Zafriel masih setia mendengarkan dan mengelus lengan suaminya pelan.
"Apa Kak El membencinya?"
Pelukan Elgar mengerat. Sorot matanya penuh amarah dan kebencian yang nyata.
"Sangat. Aku sangat membencinya. Kenapa orang bisa berubah hanya karena harta dan tahta."
"Ibu ku Maria Dayu. Model yang terjerat banyak sekali terseret penggerebekan karena bermain dengan banyak pria muda dihotel."
"Aku membencinya. Adikku korban pelecehan pacarnya yang kala itu sedang ke rumah kami. Aku pergi sekolah hingga tidak bisa menjaga adikku Zafriel. Aku Kakak yang buruk sekali."
Terdiam cukup lama Elgar menangis dalam diam. Zafriel membalikkan badannya dan segera memeluk Elgar.
Membiarkan suaminya meluapkan seluruh emosi yang ada dalam hatinya. Elgar tak mengeluarkan suara, namun bahunya bergetar hebat.
Zafriel bahkan bisa merasakan sakit dan kosongnya hati Elgar saat bercerita tadi.
"Zafi tidak tahu apa yang bisa membantu Kak El. Tapi Zafi bisa berjanji satu hal, Zafi tak akan meninggalkan Kak El sendirian."
"Janji?"
Elgar mengurai pelukannya. Bisa Zafriel lihat mata suaminya yang memerah.
Mengecup bibir Elgar pelan. Hanya mengecup.
"I'm promise my hubby."
Elgar menyambar bibir kecil Zafriel sedikit kasar. Kembali meluapkan emosi yang ada di hatinya.
"Eh-mmh."
Elgar menggigit kecil bibir bawah Zafriel. Meminta akses untuk masuk kedalam mulut kecil istrinya.
"Ka-k Ellhh."
Perih menerpa bibir Zafriel. Namun lumatan dan permainan lidah Elgar terasa begitu memabukkan.
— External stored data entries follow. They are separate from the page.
-- ==== Sys2Proof/Machine/BitFlag.lean ====
section
/-! DEFINITION. The meanings of the bit and flag manipulation instructions (R301 to R311). -/

namespace Sys2Proof.Machine

/-- R301: the W bits are read, the masked ones cleared, and all W bits written back. -/
def execClb (mask : Imm) (mode : Mode) (s : State) : Result :=
  .next (modify s.mWidth (.mem mode) (fun v => v &&& ~~~immValue mask) s).2

/-- R302. -/
def execSeb (mask : Imm) (mode : Mode) (s : State) : Result :=
  .next (modify s.mWidth (.mem mode) (fun v => v ||| immValue mask) s).2

/-- R303: PSL alone; IPL stays. -/
def execClp (mask : Byte) (s : State) : Result := .next (s.setPsl (s.psl &&& ~~~mask))

/-- R304: PSL alone; IPL stays. -/
def execSep (mask : Byte) (s : State) : Result := .next (s.setPsl (s.psl ||| mask))

/-- R305. -/
def execClc (s : State) : Result := .next (s.setFlag .c false)

/-- R306. -/
def execSec (s : State) : Result := .next (s.setFlag .c true)

/-- R307. -/
def execClm (s : State) : Result := .next (s.setFlag .m false)

/-- R308. -/
def execSem (s : State) : Result := .next (s.setFlag .m true)

/-- R309. -/
def execCli (s : State) : Result := .next (s.setFlag .i false)

/-- R310. -/
def execSei (s : State) : Result := .next (s.setFlag .i true)

/-- R311. -/
def execClv (s : State) : Result := .next (s.setFlag .v false)

end Sys2Proof.Machine
end

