-- ==== Sys2Proof/Certificates/Slice0/Obligations.lean ====
section
/-! DEFINITION. The statements about the model, for the provers: encoding, the step, reset and interrupts, memory
and addressing, and the result and the frame of every instruction. -/

open Sys2Proof Sys2Proof.Machine Sys2Proof.Safety

/-! ## Encoding -/

/-- R120, R122, R131: every well-formed instruction has an encoding of 1 to 6 bytes, and decoding it, with any bytes
after it, gives the instruction back and those bytes. -/
def Obligations.DecodeInvertsEncode : Prop :=
  ∀ (series : Series) (m x : Bool) (i : Instr) (rest : List Byte), i.wellFormed series m x = true →
    ∃ bytes, encode i = some bytes ∧ 1 ≤ bytes.length ∧ bytes.length ≤ 6 ∧
      decode series m x (bytes ++ rest) = .ok (i, rest)

/-- R122, R131: whatever the decoder reads is well formed, and its encoding is exactly the bytes read. -/
def Obligations.EncodeInvertsDecode : Prop :=
  ∀ (series : Series) (m x : Bool) (bs : List Byte) (i : Instr) (rest : List Byte),
    decode series m x bs = .ok (i, rest) →
      i.wellFormed series m x = true ∧ ∃ bytes, encode i = some bytes ∧ bs = bytes ++ rest

/-- R64, R123, R138: the examples that the rules print. -/
def Obligations.PrintedExamplesDecode : Prop :=
  ∀ (series : Series) (x : Bool),
    decode series false x [0x5C#8, 0x56#8, 0x34#8, 0x12#8] = .ok (.jmp (.abl 0x123456#24), []) ∧
    decode series false x [0xDC#8, 0x34#8, 0x12#8] = .ok (.jmp (.indL 0x1234#16), []) ∧
    decode series false x [0x62#8, 0x34#8, 0x12#8] = .ok (.per 0x1234#16, []) ∧
    decode series true x [0x14#8, 0x04#8, 0x5A#8] = .ok (.clb (.i8 0x5A#8) (.dir 0x04#8), []) ∧
    decode series false x [0x14#8, 0x04#8, 0xA5#8, 0x5A#8] = .ok (.clb (.i16 0x5AA5#16) (.dir 0x04#8), [])

/-- R130: of the first bytes only 02 is undefined; after 42 there are 118 undefined second bytes on a 7750 and 121 on
the other series, after 89 there are 186 and 223. -/
def Obligations.UndefinedCodesCounted : Prop :=
  (∀ (series : Series) (b : Byte), opensPage b = false → (lookup series [b] = none ↔ b = 0x02#8)) ∧
  ((List.range 256).filter fun n => (lookup .s7750 [0x42#8, BitVec.ofNat 8 n]).isNone).length = 118 ∧
  ((List.range 256).filter fun n => (lookup .s7700 [0x42#8, BitVec.ofNat 8 n]).isNone).length = 121 ∧
  ((List.range 256).filter fun n => (lookup .s7750 [0x89#8, BitVec.ofNat 8 n]).isNone).length = 186 ∧
  ((List.range 256).filter fun n => (lookup .s7700 [0x89#8, BitVec.ofNat 8 n]).isNone).length = 223

/-! ## The step -/

/-- R14, R28, R121: when no event is to be taken after the boundary and the bytes at `PG:PC` decode with the m and x of
the state, the step is the instruction's meaning in the state whose `PG:PC` has moved past the bytes, within the contract
of single-chip mode: with the bytes as the fetch reads them from anywhere; and with the bytes as memory holds them where
each of them stands in RAM or ROM. -/
def Obligations.StepRunsDecodedInstruction : Prop :=
  (∀ (s t : State) (i : Instr) (bytes : List Byte),
    readyToRun s →
    readInstr (boundary s) = (bytes, t) →
    decode s.chip.series (s.flag .m) (s.flag .x) bytes = .ok (i, []) →
      step s = keepContract (exec i (t.advance bytes.length))) ∧
  (∀ (s : State) (i : Instr) (bytes : List Byte),
    readyToRun s → givesFrom bytes.length s s.pcAddr →
    decode s.chip.series (s.flag .m) (s.flag .x) bytes = .ok (i, []) →
    (∀ k v, bytes[k]? = some v → s.byteAt (s.pcAddr + BitVec.ofNat 24 k) = v) →
      step s = keepContract (exec i ((boundary s).advance bytes.length)) ∧
      (s.chip.singleChip = false → step s = exec i ((boundary s).advance bytes.length)))

/-- R130, R424 (D15, assumption log 10): an undefined code at `PG:PC`, in RAM or ROM, faults: one byte, or two of which
the first is 42 or 89. -/
def Obligations.UndefinedCodeFaults : Prop :=
  ∀ s : State, readyToRun s → gives s s.pcAddr →
    (opensPage (s.byteAt s.pcAddr) = true → gives s (s.pcAddr + 1)) →
    ((opensPage (s.byteAt s.pcAddr) = false ∧ lookup s.chip.series [s.byteAt s.pcAddr] = none) ∨
      (opensPage (s.byteAt s.pcAddr) = true ∧
        lookup s.chip.series [s.byteAt s.pcAddr, s.byteAt (s.pcAddr + 1)] = none)) →
    step s = .fault .undefinedOpcode

/-- The invariant: every step from a legal state ends in a legal one: memory in canonical form, the chip's parameters as
R404 requires, every request pending or to come from a source of the chip.  And no step changes the chip's parameters. -/
def Obligations.StepKeepsLegal : Prop :=
  ∀ s t : State, step s = .next t → t.chip = s.chip ∧ (legal s → legal t)

/-- The state after reset is legal. -/
def Obligations.ResetIsLegal : Prop := legal State.reset

/-- R30, R31, R32, R40, R43, R45, R48: an instruction that the rules do not list as a writer of PG, DT, DPR, V, D, IPL
or the run state leaves it as it is (PG after the sequential advance). -/
def Obligations.OnlyListedInstructionsWrite : Prop :=
  ∀ (i : Instr) (s t : State), i.wellFormed s.chip.series (s.flag .m) (s.flag .x) = true → exec i s = .next t →
    (writesPg i = false → t.pg = s.pg) ∧
    (writesDt i = false → t.dt = s.dt) ∧
    (writesDpr i = false → t.dpr = s.dpr) ∧
    (writesV i = false → t.flag .v = s.flag .v) ∧
    (writesD i = false → t.flag .d = s.flag .d) ∧
    (writesIpl i = false → t.ipl = s.ipl) ∧
    (t.run = s.run ∨ (t.run = .wait ∧ i = .wit) ∨ (t.run = .stop ∧ i = .stp) ∨
      (t.run = .running ∧ ((∃ n, i = .brk n) ∨ ∃ o, i = .div o ∨ i = .divs o))) ∧
    t.irq = s.irq

/-! ## Reset and interrupts -/

/-- R49: the values that the manual gives for reset, and PC from the reset vector of the memory. -/
def Obligations.ResetStateValues : Prop :=
  State.reset.pg = 0#8 ∧ State.reset.dt = 0#8 ∧ State.reset.dpr = 0#16 ∧
  State.reset.flag .i = true ∧ State.reset.flag .d = false ∧ State.reset.flag .x = false ∧
  State.reset.flag .m = false ∧ State.reset.ipl = 0#3 ∧ State.reset.run = .running ∧
  State.reset.pc = wordAt State.reset 0x00FFFE#24

/-- R450: the reset event: PG, DT, DPR, I, D, x, m and IPL get their values, PC the word at 00FFFE where that is RAM or
ROM, the CPU runs, nothing is pushed and no byte of memory changes; A, B, X, Y, S, N, V, Z and C are free (D7).  That it goes
before every other event is decision D30 (assumption log 32), that the reset request is gone after it is assumption log
9; in single-chip mode no earlier access may have left bank 0 (assumption log 11). -/
def Obligations.ResetEvent : Prop :=
  ∀ s : State, (s.chip.singleChip = true → s.bus.outside = false) → (boundary s).irq.resetPending = true →
    ∃ t, step s = .next t ∧
      t.pg = 0#8 ∧ t.dt = 0#8 ∧ t.dpr = 0#16 ∧
      t.flag .i = true ∧ t.flag .d = false ∧ t.flag .x = false ∧ t.flag .m = false ∧ t.ipl = 0#3 ∧
      (givesFrom 2 s 0x00FFFE#24 → t.pc = wordAt s 0x00FFFE#24) ∧ t.run = .running ∧
      (∀ p : Addr, t.byteAt p = s.byteAt p) ∧ t.chip = s.chip ∧
      t.irq = { (boundary s).irq with resetPending := false }

/-- R404, R407, R410, R413, R419: the watchdog request, or the maskable request, that is next after the boundary is
taken by the entry sequence: the frame pushed, I = 1, IPL the request's level, PG = 00, PC from its vector; the request is
gone (D29, assumption log 31), D, m, x and the other flags stay (D32, assumption log 34), and the zeros in the pushed PSH
byte are PRESUMED (assumption log 8).  On every chip: in single-chip mode the step is refused where the state after the
entry is outside the contract, and it is not where the state before was within it and the vector is not FFFF.  In a legal
state no vector taken is one of the others or FFFF. -/
def Obligations.RequestsAreTaken : Prop :=
  ∀ s : State,
    (nextEvent (boundary s) = some .watchdog →
      ∃ t, EntryResult s.chip.vecWdt (some s.chip.wdtLevel) (boundary s) t ∧
        t.irq = { (boundary s).irq with wdtPending := false } ∧
        step s = (if withinContract t then .next t else .refused .singleChip) ∧
        (withinContract s = true → (s.chip.singleChip = true → s.chip.vecWdt ≠ 0xFFFF#16) → step s = .next t)) ∧
    (∀ r, nextEvent (boundary s) = some (.irq r) →
      ∃ t, EntryResult (vectorIn s.chip.sources r.src) (some r.level) (boundary s) t ∧
        t.irq = { (boundary s).irq with pending := (boundary s).irq.pending.filter (· ≠ r) } ∧
        step s = (if withinContract t then .next t else .refused .singleChip) ∧
        (withinContract s = true → (s.chip.singleChip = true → vectorIn s.chip.sources r.src ≠ 0xFFFF#16) →
          step s = .next t) ∧
        (legal s →
          vectorIn s.chip.sources r.src ∉ [0xFFFF#16, vecBreak, vecReset, s.chip.vecZeroDiv, s.chip.vecWdt] ∧
          ∀ e ∈ s.chip.sources, e.vector = vectorIn s.chip.sources r.src → e.src = r.src)) ∧
    (legal s → s.chip.vecWdt ∉ [0xFFFF#16, vecBreak, vecReset, s.chip.vecZeroDiv])

/-- R415: where the five stack locations are RAM, on any chip, RTI after an interrupt entry gives back PG, PC, S, PS and
every other register; memory is as the entry left it. -/
def Obligations.RtiUndoesEntry : Prop :=
  ∀ (vector : Word) (level : Option (BitVec 3)) (s u t : State),
    (∀ k : Nat, k < 5 → s.kindAt (mkAddr 0#8 (s.sp - BitVec.ofNat 16 k)) = .ram) →
    EntryResult vector level s u → exec .rti u = .next t →
      (∀ r : Reg, regVal t r = regVal s r) ∧ t.ps = s.ps ∧ (∀ p, ¬ stackSpan 5 s.sp p → t.byteAt p = s.byteAt p)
Tangan Elgar bergerak liar di area pinggang kecil Zafriel. Mengelus dan menggoda tubuh istrinya.
Tangan satunya menahan tengkuk Zafriel agar mudah memperdalam ciuman keduanya.
"Kak El ih!"
Sekuat tenaga Zafriel mendorong bahu Elgar karena nafasnya hampir tercekat. Tak perduli akan protes si manis Elgar kembali melumat bibir tipis yang sudah bengkak dan lecet itu.
"Ehmm."
Erangan tertahan Zafriel terdengar samar. Elgar kembali menggigit bibir Zafriel.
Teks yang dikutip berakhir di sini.